_What is required_. Your output should be the lines of the entries below, exactly, from the first one through the line that holds "def retQuota (regs".
#### Information given
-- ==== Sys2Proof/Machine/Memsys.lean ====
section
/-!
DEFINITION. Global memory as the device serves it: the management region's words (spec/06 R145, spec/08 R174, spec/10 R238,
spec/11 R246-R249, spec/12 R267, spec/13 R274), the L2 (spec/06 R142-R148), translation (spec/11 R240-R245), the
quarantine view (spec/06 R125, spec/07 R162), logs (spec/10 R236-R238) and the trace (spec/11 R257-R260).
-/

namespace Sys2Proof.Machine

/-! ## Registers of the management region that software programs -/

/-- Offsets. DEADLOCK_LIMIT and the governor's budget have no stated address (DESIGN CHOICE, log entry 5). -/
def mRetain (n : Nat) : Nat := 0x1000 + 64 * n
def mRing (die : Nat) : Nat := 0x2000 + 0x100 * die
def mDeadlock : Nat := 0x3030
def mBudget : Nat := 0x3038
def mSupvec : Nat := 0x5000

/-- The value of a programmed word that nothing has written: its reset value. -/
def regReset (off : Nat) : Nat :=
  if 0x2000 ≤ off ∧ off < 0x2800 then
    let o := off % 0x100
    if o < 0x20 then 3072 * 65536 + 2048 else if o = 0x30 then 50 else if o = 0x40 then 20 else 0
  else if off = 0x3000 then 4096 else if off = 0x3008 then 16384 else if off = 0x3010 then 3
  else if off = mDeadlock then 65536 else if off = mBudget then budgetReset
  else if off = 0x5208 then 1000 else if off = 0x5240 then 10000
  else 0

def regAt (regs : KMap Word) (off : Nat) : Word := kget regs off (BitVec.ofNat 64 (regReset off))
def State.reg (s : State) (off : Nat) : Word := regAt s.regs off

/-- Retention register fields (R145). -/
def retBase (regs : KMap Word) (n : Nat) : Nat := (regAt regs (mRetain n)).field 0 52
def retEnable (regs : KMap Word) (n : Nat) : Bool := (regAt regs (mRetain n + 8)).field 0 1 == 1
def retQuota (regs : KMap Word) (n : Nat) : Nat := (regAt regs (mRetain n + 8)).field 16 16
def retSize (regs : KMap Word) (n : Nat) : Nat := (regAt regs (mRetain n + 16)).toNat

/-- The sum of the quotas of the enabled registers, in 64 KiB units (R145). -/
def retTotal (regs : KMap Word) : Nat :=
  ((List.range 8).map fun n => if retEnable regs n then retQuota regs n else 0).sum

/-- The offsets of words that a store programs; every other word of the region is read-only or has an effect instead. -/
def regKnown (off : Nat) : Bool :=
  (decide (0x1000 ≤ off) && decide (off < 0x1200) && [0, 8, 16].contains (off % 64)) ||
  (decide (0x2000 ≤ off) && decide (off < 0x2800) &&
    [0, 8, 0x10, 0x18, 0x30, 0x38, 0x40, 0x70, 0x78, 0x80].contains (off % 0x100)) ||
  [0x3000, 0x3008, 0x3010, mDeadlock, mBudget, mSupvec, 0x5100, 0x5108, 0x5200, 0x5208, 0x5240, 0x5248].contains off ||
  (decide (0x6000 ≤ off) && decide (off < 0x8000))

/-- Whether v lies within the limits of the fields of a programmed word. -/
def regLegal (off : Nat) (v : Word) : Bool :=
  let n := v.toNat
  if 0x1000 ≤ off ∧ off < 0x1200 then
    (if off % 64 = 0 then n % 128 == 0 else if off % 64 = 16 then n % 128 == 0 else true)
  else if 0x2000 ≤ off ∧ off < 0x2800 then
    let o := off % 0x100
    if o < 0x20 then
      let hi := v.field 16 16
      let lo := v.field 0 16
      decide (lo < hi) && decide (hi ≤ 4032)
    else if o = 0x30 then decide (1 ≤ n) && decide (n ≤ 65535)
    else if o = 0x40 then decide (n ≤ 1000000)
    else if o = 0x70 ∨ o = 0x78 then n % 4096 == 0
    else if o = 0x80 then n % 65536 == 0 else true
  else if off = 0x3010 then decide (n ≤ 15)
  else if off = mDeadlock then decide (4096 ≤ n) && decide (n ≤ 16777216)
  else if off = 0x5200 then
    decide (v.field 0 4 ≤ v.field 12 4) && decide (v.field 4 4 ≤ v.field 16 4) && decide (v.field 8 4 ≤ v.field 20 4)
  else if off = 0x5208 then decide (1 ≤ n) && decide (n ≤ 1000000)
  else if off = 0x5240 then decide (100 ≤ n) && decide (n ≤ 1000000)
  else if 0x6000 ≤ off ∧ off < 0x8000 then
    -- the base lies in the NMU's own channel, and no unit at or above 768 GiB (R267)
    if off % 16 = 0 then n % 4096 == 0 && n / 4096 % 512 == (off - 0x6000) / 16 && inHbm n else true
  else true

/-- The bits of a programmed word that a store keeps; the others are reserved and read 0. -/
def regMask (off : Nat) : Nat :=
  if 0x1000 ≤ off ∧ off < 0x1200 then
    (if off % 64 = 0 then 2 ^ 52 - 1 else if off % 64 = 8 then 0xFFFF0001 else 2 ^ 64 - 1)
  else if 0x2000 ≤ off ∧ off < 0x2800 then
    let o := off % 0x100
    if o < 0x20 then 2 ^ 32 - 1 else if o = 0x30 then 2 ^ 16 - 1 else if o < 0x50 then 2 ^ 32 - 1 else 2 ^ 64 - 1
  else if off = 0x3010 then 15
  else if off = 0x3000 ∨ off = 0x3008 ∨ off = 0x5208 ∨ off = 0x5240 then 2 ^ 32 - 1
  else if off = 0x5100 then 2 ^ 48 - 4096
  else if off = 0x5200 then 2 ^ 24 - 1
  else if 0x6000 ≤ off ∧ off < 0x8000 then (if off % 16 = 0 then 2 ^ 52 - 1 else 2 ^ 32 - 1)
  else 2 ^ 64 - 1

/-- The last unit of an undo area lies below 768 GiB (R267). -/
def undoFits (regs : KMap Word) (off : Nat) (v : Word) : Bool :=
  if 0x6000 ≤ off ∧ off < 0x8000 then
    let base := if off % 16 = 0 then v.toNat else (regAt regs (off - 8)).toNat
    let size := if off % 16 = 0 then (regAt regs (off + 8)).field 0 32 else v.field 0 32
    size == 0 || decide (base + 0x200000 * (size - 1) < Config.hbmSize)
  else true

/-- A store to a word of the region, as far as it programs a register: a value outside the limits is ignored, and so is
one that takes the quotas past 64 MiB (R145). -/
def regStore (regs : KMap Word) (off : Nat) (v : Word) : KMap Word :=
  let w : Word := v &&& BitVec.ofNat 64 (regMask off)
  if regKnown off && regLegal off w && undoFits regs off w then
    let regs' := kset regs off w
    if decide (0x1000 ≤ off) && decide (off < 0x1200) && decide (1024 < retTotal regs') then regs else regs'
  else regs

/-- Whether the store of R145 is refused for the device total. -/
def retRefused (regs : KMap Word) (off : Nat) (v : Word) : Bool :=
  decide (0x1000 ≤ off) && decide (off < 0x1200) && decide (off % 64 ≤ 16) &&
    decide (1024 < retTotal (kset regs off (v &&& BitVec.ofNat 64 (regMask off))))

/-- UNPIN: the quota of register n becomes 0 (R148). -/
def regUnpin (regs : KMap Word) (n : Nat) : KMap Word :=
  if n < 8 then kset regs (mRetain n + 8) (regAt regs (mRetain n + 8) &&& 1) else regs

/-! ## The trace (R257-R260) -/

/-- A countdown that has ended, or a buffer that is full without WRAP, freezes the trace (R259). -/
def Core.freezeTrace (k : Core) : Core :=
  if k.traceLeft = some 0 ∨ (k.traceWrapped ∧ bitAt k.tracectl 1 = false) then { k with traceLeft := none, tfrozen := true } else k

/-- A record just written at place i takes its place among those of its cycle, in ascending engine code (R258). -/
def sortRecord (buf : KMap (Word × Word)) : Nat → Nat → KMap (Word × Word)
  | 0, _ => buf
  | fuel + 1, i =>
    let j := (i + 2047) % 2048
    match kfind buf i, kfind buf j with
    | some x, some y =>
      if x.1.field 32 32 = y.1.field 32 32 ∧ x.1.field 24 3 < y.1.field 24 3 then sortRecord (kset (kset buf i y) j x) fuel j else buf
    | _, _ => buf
########
_Response area_.
-- ==== Sys2Proof/Machine/Memsys.lean ====
section
/-!
DEFINITION. Global memory as the device serves it: the management region's words (spec/06 R145, spec/08 R174, spec/10 R238,
spec/11 R246-R249, spec/12 R267, spec/13 R274), the L2 (spec/06 R142-R148), translation (spec/11 R240-R245), the
quarantine view (spec/06 R125, spec/07 R162), logs (spec/10 R236-R238) and the trace (spec/11 R257-R260).
-/

namespace Sys2Proof.Machine

/-! ## Registers of the management region that software programs -/

/-- Offsets. DEADLOCK_LIMIT and the governor's budget have no stated address (DESIGN CHOICE, log entry 5). -/
def mRetain (n : Nat) : Nat := 0x1000 + 64 * n
def mRing (die : Nat) : Nat := 0x2000 + 0x100 * die
def mDeadlock : Nat := 0x3030
def mBudget : Nat := 0x3038
def mSupvec : Nat := 0x5000

/-- The value of a programmed word that nothing has written: its reset value. -/
def regReset (off : Nat) : Nat :=
  if 0x2000 ≤ off ∧ off < 0x2800 then
    let o := off % 0x100
    if o < 0x20 then 3072 * 65536 + 2048 else if o = 0x30 then 50 else if o = 0x40 then 20 else 0
  else if off = 0x3000 then 4096 else if off = 0x3008 then 16384 else if off = 0x3010 then 3
  else if off = mDeadlock then 65536 else if off = mBudget then budgetReset
  else if off = 0x5208 then 1000 else if off = 0x5240 then 10000
  else 0

def regAt (regs : KMap Word) (off : Nat) : Word := kget regs off (BitVec.ofNat 64 (regReset off))
def State.reg (s : State) (off : Nat) : Word := regAt s.regs off

/-- Retention register fields (R145). -/
def retBase (regs : KMap Word) (n : Nat) : Nat := (regAt regs (mRetain n)).field 0 52
def retEnable (regs : KMap Word) (n : Nat) : Bool := (regAt regs (mRetain n + 8)).field 0 1 == 1
def retQuota (regs : KMap Word) (n : Nat) : Nat := (regAt regs (mRetain n + 8)).field 16 16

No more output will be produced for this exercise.